§ What the task asks
Output only the stretch of the listing that starts at the line containing "abbrev PinMap := PerPin PinPos" and ends at the line containing "opaque Config.allHigh0 : Byte", reproduced exactly with both ends.

§ Records supplied
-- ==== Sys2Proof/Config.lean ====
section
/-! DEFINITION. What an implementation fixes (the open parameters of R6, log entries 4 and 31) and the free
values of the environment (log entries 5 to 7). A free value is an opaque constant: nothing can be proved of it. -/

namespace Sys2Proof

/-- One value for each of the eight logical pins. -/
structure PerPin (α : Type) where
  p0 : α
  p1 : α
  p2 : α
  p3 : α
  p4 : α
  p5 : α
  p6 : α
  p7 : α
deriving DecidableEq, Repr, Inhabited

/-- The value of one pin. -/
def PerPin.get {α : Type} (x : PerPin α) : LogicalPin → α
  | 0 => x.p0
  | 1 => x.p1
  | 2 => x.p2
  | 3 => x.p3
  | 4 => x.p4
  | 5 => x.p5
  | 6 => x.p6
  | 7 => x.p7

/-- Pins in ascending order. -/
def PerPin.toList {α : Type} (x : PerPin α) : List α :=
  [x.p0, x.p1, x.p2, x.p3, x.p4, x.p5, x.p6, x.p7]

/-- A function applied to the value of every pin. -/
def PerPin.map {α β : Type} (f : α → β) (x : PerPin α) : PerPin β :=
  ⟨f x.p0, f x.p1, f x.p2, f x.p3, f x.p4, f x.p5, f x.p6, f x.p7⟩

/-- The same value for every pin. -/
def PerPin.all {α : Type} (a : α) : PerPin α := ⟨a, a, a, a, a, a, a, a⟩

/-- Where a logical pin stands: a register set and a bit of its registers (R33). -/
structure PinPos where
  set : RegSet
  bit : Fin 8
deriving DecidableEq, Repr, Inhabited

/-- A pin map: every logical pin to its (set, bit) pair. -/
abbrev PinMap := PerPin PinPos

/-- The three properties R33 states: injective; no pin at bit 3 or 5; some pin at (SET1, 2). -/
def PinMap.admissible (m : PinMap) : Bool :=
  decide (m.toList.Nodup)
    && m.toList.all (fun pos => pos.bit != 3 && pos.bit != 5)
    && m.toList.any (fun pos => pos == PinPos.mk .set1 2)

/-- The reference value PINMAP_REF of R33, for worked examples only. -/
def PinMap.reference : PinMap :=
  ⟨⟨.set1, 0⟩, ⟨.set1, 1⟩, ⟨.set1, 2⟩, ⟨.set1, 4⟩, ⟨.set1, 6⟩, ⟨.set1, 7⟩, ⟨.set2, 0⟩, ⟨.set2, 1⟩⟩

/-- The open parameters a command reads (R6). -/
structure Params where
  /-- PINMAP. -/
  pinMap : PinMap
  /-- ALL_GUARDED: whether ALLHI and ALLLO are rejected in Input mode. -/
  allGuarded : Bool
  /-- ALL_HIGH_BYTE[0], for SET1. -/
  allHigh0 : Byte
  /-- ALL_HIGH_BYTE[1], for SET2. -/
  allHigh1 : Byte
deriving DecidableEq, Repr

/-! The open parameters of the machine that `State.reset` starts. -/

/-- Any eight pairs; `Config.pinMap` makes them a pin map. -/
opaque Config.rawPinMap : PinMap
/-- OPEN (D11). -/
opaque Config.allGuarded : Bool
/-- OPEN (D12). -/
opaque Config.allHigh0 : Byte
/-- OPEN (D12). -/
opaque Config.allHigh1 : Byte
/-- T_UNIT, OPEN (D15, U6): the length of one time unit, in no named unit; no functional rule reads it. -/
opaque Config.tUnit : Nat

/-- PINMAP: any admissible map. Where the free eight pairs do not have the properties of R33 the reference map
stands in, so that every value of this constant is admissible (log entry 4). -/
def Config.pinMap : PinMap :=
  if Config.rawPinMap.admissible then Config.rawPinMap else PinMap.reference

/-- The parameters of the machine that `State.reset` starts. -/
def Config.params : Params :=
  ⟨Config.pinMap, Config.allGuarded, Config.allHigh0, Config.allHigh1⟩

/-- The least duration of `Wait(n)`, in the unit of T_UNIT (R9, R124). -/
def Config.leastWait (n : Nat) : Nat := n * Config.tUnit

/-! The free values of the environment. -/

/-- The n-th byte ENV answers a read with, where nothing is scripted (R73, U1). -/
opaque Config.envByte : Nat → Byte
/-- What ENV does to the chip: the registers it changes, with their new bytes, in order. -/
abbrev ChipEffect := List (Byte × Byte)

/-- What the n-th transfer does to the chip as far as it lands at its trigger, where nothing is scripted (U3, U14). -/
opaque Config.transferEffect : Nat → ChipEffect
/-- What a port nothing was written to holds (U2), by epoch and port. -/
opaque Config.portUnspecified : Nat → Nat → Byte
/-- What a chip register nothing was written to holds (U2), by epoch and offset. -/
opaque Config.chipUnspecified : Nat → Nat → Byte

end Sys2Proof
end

§ Solution for this task
abbrev PinMap := PerPin PinPos

/-- The three properties R33 states: injective; no pin at bit 3 or 5; some pin at (SET1, 2). -/
def PinMap.admissible (m : PinMap) : Bool :=
  decide (m.toList.Nodup)
    && m.toList.all (fun pos => pos.bit != 3 && pos.bit != 5)
    && m.toList.any (fun pos => pos == PinPos.mk .set1 2)

/-- The reference value PINMAP_REF of R33, for worked examples only. -/
def PinMap.reference : PinMap :=
  ⟨⟨.set1, 0⟩, ⟨.set1, 1⟩, ⟨.set1, 2⟩, ⟨.set1, 4⟩, ⟨.set1, 6⟩, ⟨.set1, 7⟩, ⟨.set2, 0⟩, ⟨.set2, 1⟩⟩

/-- The open parameters a command reads (R6). -/
structure Params where
  /-- PINMAP. -/
  pinMap : PinMap
  /-- ALL_GUARDED: whether ALLHI and ALLLO are rejected in Input mode. -/
  allGuarded : Bool
  /-- ALL_HIGH_BYTE[0], for SET1. -/
  allHigh0 : Byte
  /-- ALL_HIGH_BYTE[1], for SET2. -/
  allHigh1 : Byte
deriving DecidableEq, Repr

/-! The open parameters of the machine that `State.reset` starts. -/

/-- Any eight pairs; `Config.pinMap` makes them a pin map. -/
opaque Config.rawPinMap : PinMap
/-- OPEN (D11). -/
opaque Config.allGuarded : Bool
/-- OPEN (D12). -/
opaque Config.allHigh0 : Byte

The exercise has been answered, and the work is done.